-- ==== Sys2Proof/Machine/Paging.lean ====
section
/-! DEFINITION. Frames and page tables as the service keeps them (R382 to R388, R426): taking and freeing frames, making
tables, writing leaves, and the ranges of map, unmap, protect, reserve and unreserve. -/

namespace Sys2Proof.Machine

open Sys2Proof

/-! ## Frames (R386, R422) -/

/-- The pool of a die (0 to 3) or of the second tier (4). -/
def poolOf (s : State) (p : Nat) : Pool := s.pools.getOr (Pool.reset p) p
def putPool (s : State) (p : Nat) (x : Pool) : State := { s with pools := s.pools.put p x }

/-- A range of a pool overlaps a retired one. -/
def Pool.isRetired (x : Pool) (a n : Nat) : Bool := x.retired.any (fun r => r.1 < a + n && a < r.1 + r.2)

/-- The first aligned place from `a` up that no retired range overlaps. -/
def Pool.skipRetired (x : Pool) (n : Nat) : Nat → Nat → Nat
  | 0, a => a
  | k + 1, a => if x.isRetired a n then x.skipRetired n k (a + n) else a

/-- Take a frame of `n` bytes, aligned to its size: a freed one of that size, else the next unused. -/
def Pool.take (x : Pool) (n : Nat) : Option (Nat × Pool) :=
  match x.free.find? (fun f => f.2 == n && !x.isRetired f.1 n) with
  | some f => some (f.1, { x with free := x.free.filter (· != f) })
  | none =>
    let a := x.skipRetired n (x.retired.length * 2 ^ 19) ((x.next + n - 1) / n * n)
    if a + n ≤ x.last then some (a, { x with next := a + n }) else none

/-- Bytes of a physical range read 0, and its lines are no longer poisoned: every line is written in full (R386, R307). -/
def zeroRange (s : State) (a n : Nat) : State :=
  { s.forget a n with
           pmem := s.pmem.filter (fun e => !(decide (a ≤ e.1) && decide (e.1 < a + n))),
           smem := s.smem.filter (fun e => !(decide (a ≤ e.1) && decide (e.1 < a + n))),
           poison := s.poison.filter (fun l => !(decide (a ≤ 64 * l) && decide (64 * l < a + n))) }

/-- A zeroed frame of a pool. -/
def takeFrame (s : State) (p n : Nat) : Option (Nat × State) :=
  match (poolOf s p).take n with
  | none => none
  | some (a, x) => some (a, zeroRange (putPool s p x) a n)

def freeFrame (s : State) (p a n : Nat) : State :=
  let x := poolOf s p
  putPool s p { x with free := (a, n) :: x.free }

/-- The pool that a physical frame belongs to. -/
def poolAt (pa : Nat) : Nat := pa / 2 ^ 44 - 1

/-! ## Tables (R382, R383) -/

def pteAddr (table level va : Nat) : Nat := table + 8 * (va / 2 ^ levelShift level % levelSize level)
def readPte (s : State) (table level va : Nat) : Nat := s.readN (pteAddr table level va) 8
def writePte (s : State) (table level va e : Nat) : State := s.writeBytes (pteAddr table level va) (toBytes 8 e)

/-- The table that holds the entry of an address at a level, made on the way down where it is missing; none where a leaf
or a reserved leaf of a higher level stands in the way, or no frame is left. -/
def tableFor (s : State) (die va target : Nat) : Nat → Nat → Option (Nat × State)
  | 0, table => some (table, s)
  | l + 1, table =>
    if l + 1 = target then some (table, s)
    else
      let e := readPte s table (l + 1) va
      if pteV e && !pteL e then tableFor s die va target l (pteFrame e * 4096)
      else if pteV e || pteL e then none
      else
        match takeFrame s die 4096 with
        | none => none
        | some (a, t) => tableFor (writePte t table (l + 1) va (1 + a / 4096 * 2 ^ 6)) die va target l a

/-- Where the walk of an address ends: level, table, entry. -/
def slotOf (s : State) (va : Nat) : Nat → Nat → Nat × Nat × Nat
  | 0, table => (0, table, readPte s table 0 va)
  | l + 1, table =>
    let e := readPte s table (l + 1) va
    if pteV e && !pteL e then slotOf s va l (pteFrame e * 4096) else (l + 1, table, e)

/-- Level and size of a leaf by PGSZ: 4 KiB, 64 KiB, 2 MiB, 1 GiB (R386). -/
def pgLevel (pgsz : Nat) : Nat := if pgsz ≤ 1 then 0 else pgsz - 1
def pgBytes (pgsz : Nat) : Nat :=
  match pgsz with
  | 0 => 2 ^ 12
  | 1 => 2 ^ 16
  | 2 => 2 ^ 21
  | _ => 2 ^ 30

/-- A leaf's fields (Table 2 of 20). -/
def mkLeaf (valid : Bool) (kind pkg frame : Nat) (pin c w r : Bool) : Nat :=
  let b := fun (x : Bool) (n : Nat) => if x then n else 0
  kind * 2 ^ 62 + pkg * 2 ^ 50 + frame * 2 ^ 6 + b pin 32 + b c 16 + b w 8 + b r 4 + 2 + b valid 1

/-- Write the leaf of a page, the 16 entries of a 64 KiB page alike (R384). -/
def writeLeaf (s : State) (die troot va level e : Nat) : Option State :=
  match tableFor s die va level 4 troot with
  | none => none
  | some (table, t) =>
    if level = 0 ∧ pteC e then
      some ((List.range 16).foldl (fun s i => writePte s table 0 (va / 2 ^ 16 * 2 ^ 16 + 4096 * i) e) t)
    else some (writePte t table level va e)

/-- Every entry below a non-leaf entry is empty. -/
def tableEmpty (s : State) : Nat → Nat → Bool
  | 0, table => (List.range 512).all (fun i => s.readN (table + 8 * i) 8 == 0)
  | l + 1, table => (List.range 512).all (fun i =>
      let e := s.readN (table + 8 * i) 8
      e == 0 || (pteV e && !pteL e && tableEmpty s l (pteFrame e * 4096)))

/-- Nothing is mapped or reserved in a page of a level (R386). -/
def pageFree (s : State) (troot va level : Nat) : Bool :=
  let rec go : Nat → Nat → Bool
    | 0, table => readPte s table 0 va == 0
    | l + 1, table =>
      let e := readPte s table (l + 1) va
      if e = 0 then true
      else if pteL e then false
      else if l + 1 = level then tableEmpty s l (pteFrame e * 4096)
      else go l (pteFrame e * 4096)
  go 4 troot

/-! ## Ranges -/

/-- What a mapping names (R386). -/
structure MapReq where
  pgsz  : Nat
  kind  : Nat
  r     : Bool
  w     : Bool
  pin   : Bool
  die   : Nat
  pkg   : Nat
  target : Nat
  deriving DecidableEq, Repr

/-- Pages of a range are free of mappings and reservations. -/
def rangeFree (s : State) (troot pgsz va : Nat) : Nat → Bool
  | 0 => true
  | n + 1 =>
    (if pgsz = 1 then (List.range 16).all (fun i => pageFree s troot (va + 4096 * i) 0) else pageFree s troot va (pgLevel pgsz)) &&
    rangeFree s troot pgsz (va + pgBytes pgsz) n

/-- Write the leaves of a range: valid ones with frames of kinds 0 and 1, or reserved ones (R386, R426); none where a frame
is wanting. -/
def mapRange (s : State) (home troot : Nat) (q : MapReq) (valid : Bool) (va : Nat) : Nat → Nat → Option State
  | 0, _ => some s
  | n + 1, i =>
    let sz := pgBytes q.pgsz
    let got : Option (Nat × State) :=
      if !valid then some (0, s)
      else
        match q.kind with
        | 0 => (takeFrame s q.die sz).map fun (a, t) => (a / 4096, t)
        | 1 => (takeFrame s 4 sz).map fun (a, t) => (a / 4096, t)
        | 2 => some ((q.target + i * sz) / 4096 % 2 ^ 44, s)
        | _ => some (q.target % 4096, s)
    match got with
    | none => none
    | some (f, t) =>
      let e := mkLeaf valid q.kind (if q.kind = 2 ∧ valid then q.pkg else 0) f (valid && q.pin) (q.pgsz == 1) q.w q.r
      match writeLeaf t home troot va (pgLevel q.pgsz) e with
      | none => none
      | some u => mapRange u home troot q valid (va + sz) n (i + 1)

/-- The mapped pages of a range with their walks' ends: (va, size, entry), ascending; unmapped stretches are passed over. -/
def pagesIn (s : State) (troot last : Nat) : Nat → Nat → List (Nat × Nat × Nat)
  | 0, _ => []
  | n + 1, va =>
    if last ≤ va then []
    else
      let (l, _, e) := slotOf s va 4 troot
      let sz := 2 ^ (if pteV e then leafShift l e else levelShift l)
      let next := va / sz * sz + sz
      if pteV e then (va / sz * sz, sz, e) :: pagesIn s troot last n next else pagesIn s troot last n next

/-- Change the entry of a page, the 16 of a 64 KiB page alike. DEDUCED (assumption log 57). -/
def changeLeaf (s : State) (troot va : Nat) (f : Nat → Nat) : State :=
  let (l, table, e) := slotOf s va 4 troot
  if l = 0 ∧ pteC e then
    (List.range 16).foldl (fun s i => writePte s table 0 (va / 2 ^ 16 * 2 ^ 16 + 4096 * i) (f e)) s
  else writePte s table l va (f e)

/-- Map the page of a reserved leaf that an address lies in, zeroed (R392, R399); none where it lies in none, or no frame is
left. The answer also names the page and its size. -/
def mapReserved (s : State) (ctx va : Nat) : Option (Nat × Nat × State) :=
  match s.ctx? ctx with
  | none => none
  | some c =>
    let (l, _, e) := slotOf s va 4 c.troot
    if pteV e || !pteL e then none
    else
      let sz := 2 ^ leafShift l e
      let pool := match c.resv.find? (fun r => decide (r.1 ≤ va) && decide (va < r.1 + r.2.1)) with
        | some r => r.2.2
        | none => c.die
      match takeFrame s pool sz with
      | none => none
      | some (a, t) =>
        let base := va / sz * sz
        let t := changeLeaf t c.troot base (fun e => e + 1 + a / 4096 * 2 ^ 6)
        let t := t.modCtx ctx (fun c => { c with refused := c.refused.filter (fun p => !(decide (base ≤ 4096 * p) && decide (4096 * p < base + sz))) })
        some (base, sz, t)

/-- PGSZ code of a page size. -/
def pgCode (sz : Nat) : Nat := if sz = 2 ^ 12 then 0 else if sz = 2 ^ 16 then 1 else if sz = 2 ^ 21 then 2 else 3

end Sys2Proof.Machine
end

* _Exercise goal_:
The answer must be a single number: how many lines of the data hold the word "left".

* _Answer space_:
2